Postby graceslick on Sat Oct 18, 2008 6:30 am

No, no, nothing negative to say about people here. And definitely not you! lol

I think I just get annoyed when I try to "fit in" or sort of...adapt certain things to match with the majority of the other people on a forum, and then I STILL don't fit in properly and certain people misunderstand things I say, and then they get impatient or annoyed with me and then explode at me, and all this time I've been getting more and more annoyed with them too, so I explode right back...I remember one example when I was in a chat room I always used to go into when I was about 18 years old, and I really liked it there and most of the people, and had many friends there, and many of those friends were sort of "power" members. Like, you know how in these sorts of things there's just this sort of unspoken understanding that certain people are "top dogs"? And others are followers, and others are sort of the black sheep and not liked by most people? I was always not the top dogs, but with them, and so popular...but then somehow something happened...I'm not even sure what...one of them turned on me (actually, I know why, it was because of a STUPID discussion about how bi girls weren't welcome in there because they liked guys and were against gay girls. It was a chat room specifically for gay and bi girls. There was one guy in there who was annoying but generally accepted just cause he never caused any problems and had been coming there forever. He was a friend of mine too. But the top dog girls HATED the bi girls. I didn't. I was friends with whoever as long as they weren't stupid or whatever. So anyway, one of the top dog girls who WAS my friend was like, WHY ARE YOU DEFENDING THE BI SLUT?! And I'm like, excuse me? lol. And she said I must be bi in that case, and I was like, don't be so stupid. And she went off at me, so I retaliated and then the whole chat room was like this brawl!! And one of my ex-friends from there, I sort of lashed out at her as well. She had 2 kids but was always on the net ALWAYS, and so her parents actually looked after these kids. I never said anything about it but once she was rude to me, I was horrible to her and said she was a bad mother and couldn't even take care of her own kids. Oops. That I think is what got me banned. lol I went a bit far there.

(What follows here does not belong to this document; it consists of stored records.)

/-- Lanes that read poison through lane registers or uniform registers, with the subcode of the lowest (R389). -/
def poisonRead (a : Agent) (vs ss act : List Nat) : Option (Nat × List Nat) :=
  let sub := fun l => (vs.map fun n => sget 0 a.vPoison (laneKey n l)).find? (· != 0)
  let subS := (ss.map fun n => sget 0 a.sPoison n).find? (· != 0)
  let bad := act.filter fun l => subS.isSome || (sub l).isSome
  match bad with
  | [] => none
  | l :: _ => some (((sub l).getD (subS.getD 1)) - 1, bad)

/-- Consumed poison of an instruction's sources (R389). -/
def poisonEvent (a : Agent) (i : Instr) (act : List Nat) (pc : Nat) : Option Event :=
  let f := sourceFields i
  (poisonRead a (f.flatMap spanV) (f.flatMap spanS) act).map fun (sub, ls) => mkEvent 19 sub (maskOf ls) pc

/-! ### Fault records, unwinding and termination -/

/-- A notification vector raised to a function (R419). -/
def raiseVector (s : State) (function vector : Nat) : State := { s with outputs := s.outputs ++ [.msix function vector] }

/-- Vector 1 in every function of a domain (R419). -/
def notifyDomain (s : State) (d : Nat) : State :=
  (List.range 64).foldl (fun s f => if sget 0 s.funcDomain f = d then raiseVector s f 1 else s) s

/-- A fault record's fields (R391). -/
structure FaultRec where
  cause : Nat
  sub : Nat
  agent : Nat
  contained : Bool := false
  terminated : Bool := false
  deferred : Bool := false
  queue : Nat := 0
  domain : Nat := 0
  socket : Nat := 0
  unit : Nat := 0
  warp : Nat := 0
  gridid : Nat := 0
  teamid : Nat := 0
  pc : Nat := 0
  info : Nat := 0
  info2 : Nat := 0
  addr : Nat := 0
  opnum : Nat := 0
  tag : Nat := 0
  time : Nat := 0

/-- The 64 bytes of a record (R391). -/
def FaultRec.bytes (r : FaultRec) : List Byte :=
  leBytes 4 (r.cause + r.sub * 2 ^ 8 + r.agent * 2 ^ 16 + r.contained.toNat * 2 ^ 19 + r.terminated.toNat * 2 ^ 20
      + r.deferred.toNat * 2 ^ 21)
    ++ leBytes 4 (r.queue % 2 ^ 11 + r.domain * 2 ^ 11 + r.socket * 2 ^ 17 + r.unit * 2 ^ 22 + r.warp * 2 ^ 27)
    ++ leBytes 4 r.gridid ++ leBytes 4 r.teamid ++ leBytes 8 r.pc ++ leBytes 4 r.info ++ leBytes 4 r.info2
    ++ leBytes 8 r.addr ++ leBytes 8 r.opnum ++ leBytes 8 r.tag ++ leBytes 8 r.time

/-- Entries of a ring (R64). -/
def ringEntries (base : Word64) : Nat := 2 ^ (fld base 55 52 + 4)

/-- Bytes that a die of the package writes to device memory of its own accord, put among its writes, whose packets leave at the end of the
move (R64, R392, R403). DEDUCED, log entry 31. -/
def deviceWrite (s : State) (sock pa : Nat) (bs : List Byte) (g : DevGoal) : State :=
  { s with nextId := s.nextId + 1
           devWrites := s.devWrites ++ [⟨s.nextId, sock, g, cellsAt pa bs, (pa + bs.length - 1) / 128 + 1 - pa / 128, 0⟩] }

/-- The writes under way for one purpose, in order. -/
def writesFor (s : State) (g : DevGoal) : List DevWrite := s.devWrites.filter fun w => w.goal == g

/-- Whether a write of the package has completed at system scope: its packets have left and are answered, and package time on its die has passed
the completion time (R16, R78). -/
def DevWrite.over (s : State) (w : DevWrite) : Bool := w.cells.isEmpty && w.left == 0 && decide (w.time < timeAt s w.sock)

/-- A record written to a domain's log, whose tail follows once the write has completed: dropped with overflow when the log is not configured, the
ring is full, or the ring is not in device DRAM (R392); none is written once the service chiplet has failed (R399). DEDUCED, log entry 31. -/
def logRecord (s : State) (r : FaultRec) : State :=
  let b := Reg.fltbase r.domain
  let p := Reg.fltptr r.domain
  let tail := regFld s p 31 0 + (writesFor s (.log r.domain)).length
  let head := regFld s p 63 32
  let base := fld (regGet s b) 51 12 * 4096
  let n := ringEntries (regGet s b)
  let pa := base + 64 * (tail % n)
  if socketFailed s 31 then s
  else if !bit s.logConfigured r.domain || (tail + 2 ^ 32 - head) % 2 ^ 32 ≥ n || dramTop s < pa + 64 then regSetBit s b 63 true
  else deviceWrite s 31 pa r.bytes (.log r.domain)
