/-- The fragment of a warp: 40 bytes per row, the block run in the last 8 (R283). -/
def Iss.fragment (c : Iss) (o : Opnd) (blocks : Bool) : List (BitVec 320) :=
  (List.range 32).map fun l =>
    BitVec.ofNat 320 ((List.range (if blocks then 10 else 8)).foldl (fun n r => n + (vGet c.a (fragReg o + r) l).toNat * 2 ^ (32 * r)) 0)

/-- The rows of a fragment as values (R171, R283). -/
def fragValues (w : Word32) (frag : List (BitVec 320)) (band : Nat) : List (List (Option FVal)) :=
  frag.map fun r => rowValues w (leBytes 32 r.toNat) (fun b => r.toNat / 2 ^ (256 + 8 * b) % 256) band

/-- What is wrong with a B descriptor and a band register, in the order of R288: an event's cause and address (R285). DEDUCED, log entry 29. -/
def Iss.descFault (c : Iss) (x : F3) (v : Vote) (desc : Nat) : Option (Nat × Nat) :=
  let off := desc % 2 ^ 20
  let side := desc / 2 ^ 20 % 2 ^ 20
  let useSide := sideRead v.fb false
  let far := !inOneRegion c.t off (32 * runBytes v.fb) || (useSide && !inOneRegion c.t side (sideBytes v.fb))
  if desc / 2 ^ 40 != 0 then some (6, off)
  else if far then some (6, if inOneRegion c.t off (32 * runBytes v.fb) then side else off)
  else if off % 32 != 0 then some (9, off)
  else if useSide && side % 4 != 0 then some (9, side)
  else if (hasBand v.fa || hasBand v.fb) != isS x.c then some (1, 0)
  else none

/-- A team as it is read where some words, by offset, were read before: each with the value and the poison that it had then (R290, R303). -/
def earlyView (t : Team) (ws : List (Nat × Word32 × Bool)) : Team :=
  ws.foldl (fun t w =>
    { t with present := (cellsAt w.1 (leBytes 4 w.2.1.toNat)).foldl (fun m c => sset 0 m c.1 c.2) t.present
             stepPoison := sset false t.stepPoison (w.1 / 4) w.2.2 }) t

/-- Bank cycles that an MMA takes to read its B tile (R291). -/
def tileReadCycles (fb : Word32) : Nat := if runBytes fb = 64 then 16 else 8

/-- The B tile and its side array as an MMA reads them: a word that was read in the cycles before, while the tile was read, keeps that value
(R290, R291). DESIGN CHOICE, log entry 46. -/
def Iss.tileView (c : Iss) (fb : Word32) : Team :=
  let noted := ((agentOf c.s0 c.a.key).map (·.early)).getD []
  earlyView c.t ((noted.filter fun e => cycleOf c.s0 c.t.core ≤ e.1 + tileReadCycles fb).map (·.2))

/-- MMA and MMAZ (R284 to R290), behind the warp's earlier stores in the banks of the B tile (R127); an INT32 saturation is seen in %accsat two
cycles after the issue, the engine's time (R158, R291). DESIGN CHOICE, log entry 46. DEDUCED, log entry 29. DEDUCED, log entry 40. -/
def Iss.mma (c : Iss) (x : F3) (zero : Bool) : Eff :=
  match c.collective with
  | .trap m => c.fault 10 0 m
  | .none => .ok c.s
  | .all =>
    let v := c.vote x.d
    let ex := maskOf c.ex
    if v.ma ||| v.mb != 0 then c.fault 11 ((v.ma != 0).toNat + 2 * (v.mb != 0).toNat) (v.ma ||| v.mb)
    else match mmaPair c.t.hdr.version v.fa v.fb with
      | none => c.fault 12 0 ex
      | some isInt =>
        let tile := fld x.imm 5 0
        let blocks := sideRead v.fa false
        let cached := match c.a.latch with | some l => l.field == x.a && l.fmt == v.fa | none => false
        let regs := (List.range (if blocks then 10 else 8)).map (fragReg x.a + ·)
        let desc := val64 c.a x.b 0
        let off := desc % 2 ^ 20
        let side := desc / 2 ^ 20 % 2 ^ 20
        if blocks && decide (c.t.hdr.vregs < fragReg x.a + 10) then c.illegal
        else if c.t.hdr.accTiles ≤ tile then c.fault 13 0 0
        else match c.descFault x v desc with
          | some (1, _) => c.illegal
          | some (cause, addr) => c.faultAt cause 0 ex addr
          | none =>
            let reads := operandReads v.fb off side false
            let waits := reads.flatMap fun r => readWaits c.t r.1 r.2
            if !waits.isEmpty then c.absent waits
            else match (if cached then none else poisonRead c.a regs [] c.act) with
              | some (sub, ls) => c.fault 19 sub (maskOf ls)
              | none =>
                let bands := if isS x.c then val64 c.a x.c 0 else 0
                let frag := match c.a.latch with
                  | some l => if cached then l.frag else c.fragment x.a blocks
                  | none => c.fragment x.a blocks
                let rows := fragValues v.fa frag (bands % 2 ^ 16)
                if !(badRows rows).isEmpty then c.fault 12 0 (maskOf (badRows rows))
                else if !zero && tilePoisoned c.t tile then c.fault 19 0 ex
                else
                  let c := c.landed reads
                  let u := c.tileView v.fb
                  let late := fun (cause : Nat) => Eff.ok (deferEvent c.s c.a.key c.n 0 (mkEvent cause 0 ex c.pc))
                  let cols := stepOperand u v.fb off side false (bands / 2 ^ 16 % 2 ^ 16)
                  if reads.any fun r => stepPoisoned u r.1 r.2 then late 19
                  else if !(badRows cols).isEmpty then late 12
                  else
                    let (t, sat) := mmaTile c.t tile zero isInt (goodRows rows) (goodRows cols)
                    let c := { c with s := updTeam c.s c.t.uid fun _ => t }
                    .ok (updAgent (c.pend 2 (if sat then [.accsat] else [])) c.a.key fun a =>
                      { a with latch := if x.h.keep then some ⟨x.a, v.fa, frag⟩ else none })
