-- ==== Sys2Proof/Certificates/Slice0/Obligations.lean ====
section
/-! DEFINITION. The statements for the provers. -/

open Sys2Proof Sys2Proof.Machine

/-- Words written out from the encoding tables decode to the instructions they stand for (R193, R195, R199). -/
def Obligations.DecodedWords : Prop :=
  decode 0x18C800050182000000000000#96
      = some (.iadd ⟨⟨false, false, 3, false, false, 3, 0⟩, .v 5, .v 1, .s 2, .v 0, 0, 0, 0⟩)
  ∧ decode 0x1818C00303D3D30000000000#96
      = some (.ffma ⟨⟨false, false, 3, false, false, 0, 0⟩, .v 3, .v 3, .fone, .fone, 0, 0, 0⟩)
  ∧ decode 0x2955C8090A00000000000000#96
      = some (.scanx ⟨⟨false, false, 5, false, false, 5, 0x08⟩, .v 9, .v 10, .v 0, .v 0, 0, 0, 0⟩)
  ∧ decode 0x00300A0482FF060000000040#96
      = some (.atom ⟨⟨false, false, 0, false, false, 0, 0x0A⟩, .v 4, .s 2, .zr, .v 6, 0, 0, 0x40⟩)
  ∧ decode 0x003440008B8A8C0000011002#96
      = some (.copyg ⟨⟨false, false, 0, false, false, 0, 0⟩, .v 0, .s 11, .s 10, .s 12, 0, 0, 0x00011002⟩)
  ∧ decode 0#96 = some (.nop ⟨⟨false, false, 0, false, false, 0, 0⟩, .v 0, .v 0, .v 0, .v 0, 0, 0, 0⟩)

/-- Decode of encode is the instruction, for every well-formed Daref instruction and every value of its fields (R149, R193, R195, R199).
-/
def Obligations.DecodeEncode : Prop :=
  ∀ i : Instr, wf i = true → (opcodeOf i).isSome = true → ∃ w, encode i = some w ∧ decode w = some i

/-- Encode of decode is the word: no bit of a decoded word is dropped (R193, R195, R199). -/
def Obligations.EncodeDecode : Prop :=
  ∀ (w : InstrWord) (i : Instr), decode w = some i → encode i = some w

/-- Reserved opcodes (R199) raise illegal instruction (R200). That an overrun of R315 is raised instead where both hold is the model's
choice (log entry 28). -/
def Obligations.ReservedWords : Prop :=
  (∀ w : InstrWord, decode w = none ↔ ¬ (
      let o := (opcField w).toNat
      o ≤ 0x18 ∨ (0x20 ≤ o ∧ o ≤ 0x36) ∨ (0x40 ≤ o ∧ o ≤ 0x59) ∨ (0x60 ≤ o ∧ o ≤ 0x6A) ∨ (0x70 ≤ o ∧ o ≤ 0x7B) ∨ (0x80 ≤ o ∧ o ≤ 0x88)
        ∨ (0x90 ≤ o ∧ o ≤ 0x98) ∨ (0xA0 ≤ o ∧ o ≤ 0xAB) ∨ (0xB0 ≤ o ∧ o ≤ 0xB9) ∨ (0xC0 ≤ o ∧ o ≤ 0xC4) ∨ (0xD0 ≤ o ∧ o ≤ 0xD6)))
  ∧ (∀ (s : State) (a : Agent) (pc : Nat) (w : InstrWord), fetchAt a pc = .word w → decode w = none →
      issueAt s a pc = .next (raise s a.key (mkEvent (if 256 ≤ a.issueCount then 15 else 1) 0 (maskOf (executing a pc)) pc)))

/-- Fetch of a slot (R188) and the events of a line that fails its checks (R190, R191). -/
def Obligations.FetchedSlot : Prop :=
  ∀ (a : Agent) (pc : Nat) (l : FetchLine), bufLine a pc = some l →
    (∀ bs, l.st = .good bs → legalPc pc = true → ¬ (a.issues = 0 ∧ pc = a.entry ∧ targetMarked bs pc = false) →
      ∃ w, fetchAt a pc = .word w ∧ w.toNat = leNat ((bs.drop (pc % 64)).take 12)
        ∧ (bs.length = 64 → ∀ k < 12, ∃ b, bs[pc % 64 + k]? = some b ∧ w.extractLsb' (8 * k) 8 = b))
    ∧ (∀ bs, l.st = .good bs → (legalPc pc = false ∨ (a.issues = 0 ∧ pc = a.entry ∧ targetMarked bs pc = false)) →
      fetchAt a pc = .fault (mkEvent 4 0 (maskOf (executing a pc)) pc))
    ∧ (l.st = .parity → fetchAt a pc = .fault (mkEvent 3 0 (maskOf (executing a pc)) pc))
    ∧ (l.st = .illegalLine → fetchAt a pc = .fault (mkEvent 2 0 (maskOf (executing a pc)) pc))

/-- A step of an issuing agent is exec of the decoded instruction, with the note of the issue that the scheduler keeps (R351, R352). -/
def Obligations.StepRunsDecoded : Prop :=
  ∀ (s : State) (k : AgentKey) (rest : List Move) (a : Agent) (t : Team) (pc : Nat) (w : InstrWord) (i : Instr),
    s.agenda = .issue k :: rest → s.hardTrip = false → agentOf s k = some a → teamOf s k.team = some t →
    issuesNow { s with agenda := rest } a t = true → issueAddress a = some pc → fetchAt a pc = .word w → decode w = some i →
    step s = afterMove (match exec i { s with agenda := rest, turn := some a.key } with
      | .next s' => .next (if hasIssued a s' then noteIssue s' t a else s')
      | r => r)

/-- The order of the checks at an issue. That the overrun comes before legality is the model's choice (log entry 28). -/
def Obligations.IssueOrder : Prop :=
  (∀ (i : Instr) (h : Hdr) (s : State), s.turn = none → turnOf i h s = .idle)
  ∧ ∀ (i : Instr) (h : Hdr) (s : State) (k : AgentKey) (a : Agent) (t : Team) (g : Grid) (pc : Nat),
    s.turn = some k → agentOf s k = some a → teamOf s k.team = some t → gridOf s t.grid = some g → issueAddress a = some pc →
    let s0 := { s with turn := none }
    let ex := executing a pc
    let act := ex.filter (guardOf a h)
    let legal := issueLegal i t.hdr.version t.hdr.vregs t.hdr.sregs (isLadle k)
    (256 ≤ a.issueCount → turnOf i h s = .event s0 k (mkEvent 15 0 (maskOf ex) pc))
    ∧ (a.issueCount < 256 → legal = false → turnOf i h s = .event s0 k (mkEvent 1 0 (maskOf ex) pc))
    ∧ (a.issueCount < 256 → legal = true → ∀ e, poisonEvent a i act pc = some e → turnOf i h s = .event s0 k e)
    ∧ (a.issueCount < 256 → legal = true → poisonEvent a i act pc = none →
        let b := book a h pc ex (cycleOf s t.core)
        turnOf i h s = .goes { s := updAgent s0 k fun _ => b, s0 := s0, a := b, t := t, g := g, pc := pc, ex := ex, act := act, n := a.issues })

/-- The fate of an issue of one of ten forms that ends in an event (R200, R315, R389). -/
def Obligations.IssueEvents : Prop :=
  ∀ (x : F3) (y : FM) (z : FB) (f : FL) (s : State),
    let ends := fun (i : Instr) (h : Hdr) =>
      (∀ t k e, turnOf i h s = .event t k e → exec i s = .next (raise t k e)) ∧ (turnOf i h s = .idle → exec i s = .refused .noIssuer)
    ends (.iadd x) x.h ∧ ends (.ffma x) x.h ∧ ends (.mma x) x.h ∧ ends (.copy x) x.h ∧ ends (.launch x) x.h ∧ ends (.ld y) y.h
      ∧ ends (.sts y) y.h ∧ ends (.atom y) y.h ∧ ends (.bra z) z.h ∧ ends (.movil f) f.h

/-- The bookkeeping of an issue: PCs (R188, R194), GAP (R205), issue count (R315), idle counts (R346), the switch marker (R353). -/
def Obligations.IssueBookkeeping : Prop :=
  ∀ (a : Agent) (h : Hdr) (pc : Nat) (ex : List Nat) (cycle l : Nat),
    let b := book a h pc ex cycle
    (lpcOf b l = if l ∈ ex then succPc pc else lpcOf a l)
    ∧ b.issueCount = a.issueCount + 1 ∧ b.issues = a.issues + 1 ∧ b.nextIssue = cycle + 1 + h.gap.toNat ∧ b.waitCount = 0
    ∧ b.marker = (a.marker || h.sw)
    ∧ (isLadle a.key = false → sget 0 b.idle l = if l ∈ candidates a then (if l ∈ ex then 0 else sget 0 a.idle l + 1) else sget 0 a.idle l)
    ∧ b.v = a.v ∧ b.s = a.s ∧ b.p = a.p ∧ b.k = a.k ∧ b.lanes = a.lanes ∧ b.regions = a.regions ∧ b.fpstat = a.fpstat ∧ b.accsat = a.accsat
    ∧ b.crcause = a.crcause ∧ b.cri = a.cri ∧ b.crpc = a.crpc ∧ b.rounding = a.rounding ∧ b.pend = a.pend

ANYWAY...what was the original point of this post? Oh yeah, misunderstandings. Yeah. lol I am frequently misunderstood, both online and in my real life. I sort of think...like, sometimes I get a bit sad and feel sort of frustrated that most people don't "get" me and never will, but then mostly I feel well, it's because I can't be bothered making a huge effort to get them to understand me. Why should I have to? It's not my responsibility to have others like or understand me. That's their choice.